Will Galileo Make Jupiter a Star?:
In October of 1989, NASA launched the Galileo spacecraft toward the planet Jupiter. Its mission was manyfold: to explore the moons of the giant planet, to investigate the environment of Jupiter’s neighborhood, and to drop a probe into Jupiter’s atmosphere to measure its physical characteristics.
After nearly eight years, Galileo’s mission is over. It is out of fuel, and has been hammered by Jupiter’s radioactive magnetic field for so long that its hardware is dying. NASA decided that the best thing to do is use the remaining fuel to drop the spacecraft into Jupiter, where it will burn up harmlessly. They feel this is better than letting it continue to orbit the planet, because it might eventually crash into one of the moons. One such moon, Europa, may just possibly have the right conditions for life to evolve, and they don’t want Galileo to contaminate the moon, even given the extremely long odds of it happening. Galileo will plunge into Jupiter on September 21, 2003, around 20:00 hours Greenwich time.
But some people think that NASA had more plans for Galileo. They claim that NASA’s nefarious scheme was to drop Galileo into Jupiter and use it to ignite Jupiter like a fusion bomb, either turning it into a star like the Sun, or simply blowing it to smithereens.
That’s right my Terran amigos, Jupiter is going to finish what Zeus started… or something to that effect.
Anyways, as Mr. Plait states, the eggheads at NASA are going to do a controlled crash of the Gailileo probe into Jupiter’s atmosphere, rather than risk taunting the cellestial gods of the Galilean moons — especially the ones sanctioned by Clarke.
So, just like Planet X, this entire situation has conspiracy written all over it — I’m sure both Oswald and the masons have something to do with it.

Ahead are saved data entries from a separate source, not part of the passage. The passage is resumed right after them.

/-- Bytes that the device itself writes at a device physical address within one 4 KiB page; a write that is not memory is dropped. -/
def State.pokePa (s : State) (pa : Nat) (bs : List Byte) : State :=
  match s.homeOf pa with
  | .ok a => s.put a bs
  | .error _ => s

/-- A context's registers. -/
def State.ctx (s : State) (c : Nat) : Ctx := ngetD s.host.ctxs c Ctx.reset

/-- A context's registers changed. -/
def State.modCtx (s : State) (c : Nat) (f : Ctx → Ctx) : State :=
  { s with host := { s.host with ctxs := nput c (f (s.ctx c)) s.host.ctxs } }

/-- A queue slot's registers. -/
def State.slot (s : State) (n : Nat) : QSlot := ngetD s.host.slots n QSlot.reset

/-- A queue slot's registers changed. -/
def State.modSlot (s : State) (n : Nat) (f : QSlot → QSlot) : State :=
  { s with host := { s.host with slots := nput n (f (s.slot n)) s.host.slots } }

/-- The records the journal holds (R75). -/
def State.jrnRing (s : State) : Nat :=
  2 ^ (if 12 ≤ s.host.jrnSize.toNat ∧ s.host.jrnSize.toNat ≤ 24 then s.host.jrnSize.toNat else 12)

/-- One journal record (R76), while journaling is enabled (R75). -/
def State.jrnRaw (s : State) (type slot ctx cause : Nat) (seq : Word) (digest : DWord) : State :=
  if !s.host.jrnEn then s else
  let ws : List DWord :=
    [at64 0 type ||| at64 8 slot ||| at64 16 ctx ||| at64 24 cause ||| at64 32 seq.toNat, digest,
      BitVec.ofNat 64 s.tick, at64 0 s.host.jseq.toNat]
  let s1 := s.pokePa (s.host.jrnBase.toNat + 32 * (s.host.jrnHead.toNat % s.jrnRing)) (dwordBytes ws)
  { s1 with host := { s1.host with
      jrnHead := BitVec.ofNat 32 ((s.host.jrnHead.toNat + 1) % s.jrnRing), jseq := s.host.jseq + 1 } }

/-- A HEAD record for every enabled slot (R76). -/
def State.jrnHeads (s : State) : State :=
  s.host.slots.foldl
    (fun t p => if p.2.en then t.jrnRaw 5 p.1 p.2.ctx.toNat 0 p.2.head 0 else t) s

/-- A journal record, preceded once in every 1,024 records by the HEAD records (R76). -/
def State.journal (s : State) (type slot ctx cause : Nat) (seq : Word) (digest : DWord) : State :=
  let s1 := s.jrnRaw type slot ctx cause seq digest
  if s.host.jseq.toNat / 1024 ≠ s1.host.jseq.toNat / 1024 then s1.jrnHeads else s1

/-- The records a context's fault ring holds (R68). -/
def Ctx.ring (c : Ctx) : Nat := 2 ^ ((if c.fqSize.toNat ≤ 8 then c.fqSize.toNat else 8) + 4)

/-- Whether a context's fault ring is full (R83). -/
def Ctx.ringFull (c : Ctx) : Bool := (c.fqHead.toNat + 1) % c.ring == c.fqTail.toNat % c.ring

/-- The access kind of a fault record (R83). -/
def AccessKind.code : AccessKind → Nat
  | .read => 0
  | .write => 1
  | .atomic => 2
  | .fetch => 3

/-- A record written into a context's fault ring (R83); the caller has checked that the ring has room. -/
def State.faultRing (s : State) (c : Nat) (cause : Cause) (malf hostpg wpois : Bool) (kind : AccessKind)
    (fseq : Word) (va : DWord) (site : FaultSite) : State :=
  let x := s.ctx c
  let ws : List DWord :=
    [at64 0 cause.code ||| at64 6 malf.toNat ||| at64 7 hostpg.toNat ||| at64 8 kind.code ||| at64 10 wpois.toNat
        ||| at64 11 site.origin.toNat ||| at64 32 fseq.toNat,
      va, site.pc, at64 0 site.lseq.toNat ||| at64 32 site.core.toNat ||| at64 40 site.slot.toNat]
  (s.pokePa (x.fqBase.toNat + 32 * (x.fqHead.toNat % x.ring)) (dwordBytes ws)).modCtx c
    fun y => { y with fqHead := BitVec.ofNat 32 ((x.fqHead.toNat + 1) % x.ring) }

/-- A notice, tier N (R273): a record in the context's fault ring, and nothing stops.  One that finds the ring full is
held until software makes room (R83). -/
def State.notice (s : State) (c : Nat) (cause : Cause) (va pc : DWord) (lseq : Word) (core : Nat) : State :=
  let x := s.ctx c
  let site : FaultSite := { origin := 0, pc := pc, lseq := lseq, core := BitVec.ofNat 8 core, slot := 0 }
  if !x.en then s
  else
    let s1 := s.modCtx c fun y => { y with fseq := x.fseq + 1 }
    if x.ringFull then
      { s1 with xl := { s1.xl with
          notices := s1.xl.notices ++ [{ ctx := c, cause := cause, fseq := x.fseq, va := va, site := site }] } }
    else s1.faultRing c cause false false false .read x.fseq va site

end Sys2Proof.Machine
end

Giant star caught swallowing three planets:
A giant star has been caught in the act of swallowing three planets, one after the other, with each “meal” accompanied by a massive eruption.
“It has been suggested in the past that stars might engulf planets in this way, but we believe we have actually caught this action for the first time,” says Alon Retter of the University of Sydney, Australia.
The star, known as V838 Monocerotis, is about 20,000 light years from Earth. In January 2002, it temporarily became the brightest star in the Milky Way, 600,000 times more luminous than the Sun. At the time, astronomers struggled to explain the spectacular explosion.
Just so I’d let you know - for the record - I voted against any planet consumption back in 2000, so I’m not responsible for any such stellar cannibalism.
This Gaulic barbarism will surely lead to the decline of civilization as we know it — free V838 Monocerotis!
SBC Won’t Name Names in File-Sharing Cases:
As the recording industry pursues its lawsuits against those it says are digital music pirates, SBC Communications has emerged as the only major Internet service provider that has so far refused to identify computer users whom the industry suspects of copyright infringement.
[...]
SBC, the No. 2 regional phone company and a major local telecommunications service provider in the Midwest and West, has received about 300 such subpoenas and has refused to answer any of them. It has stuck to that position even though Verizon, the biggest local phone company — which has most of its customers along the East Coast — lost a major lawsuit this year against the recording industry.
Yup, guess who my neighbor’s ISP is? That’s right, SBC. And guess who repeatedly told them not to blow the lid on a certain secret operation involving electrons, a stick of Juicy Fruit and the angle of the Sun at noon yesterday? That’s right, MacGyver. And guess who Homer voted for? That’s right, Kodos.
While I’m sure you’d like to know more of the plot, what this Slashdot story basically boils down to is: I was under medication when I made the decision to burn the tapes and by resigning, I impeached myself.
K, now it’s your turn to play Nixon.
I mentioned that Intel unveiled a ultra version of the Pentium 4 (it’s actually a Xeon MP repackaged) yesterday, knighting it with Sir Extreme status.
AcesHardware linked to some benchmarks that I found interesting because it shows off a 3.06 ghz Xeon MP 1 MB L3 cache (which is a 533 mhz FSB part, the ‘Extreme’ uses an 800 mhz FSB and 2 MB L3 cache). It compares the Xeon MP with a slew of other chips, including two Opteron’s, with the benchmark results showing that the new chip from Intel will most probably rank high in most real-world benchmarks (some synthetic too).
Anyways, expect to see this new Marketecture® in a store near you, sometime in the following month or so.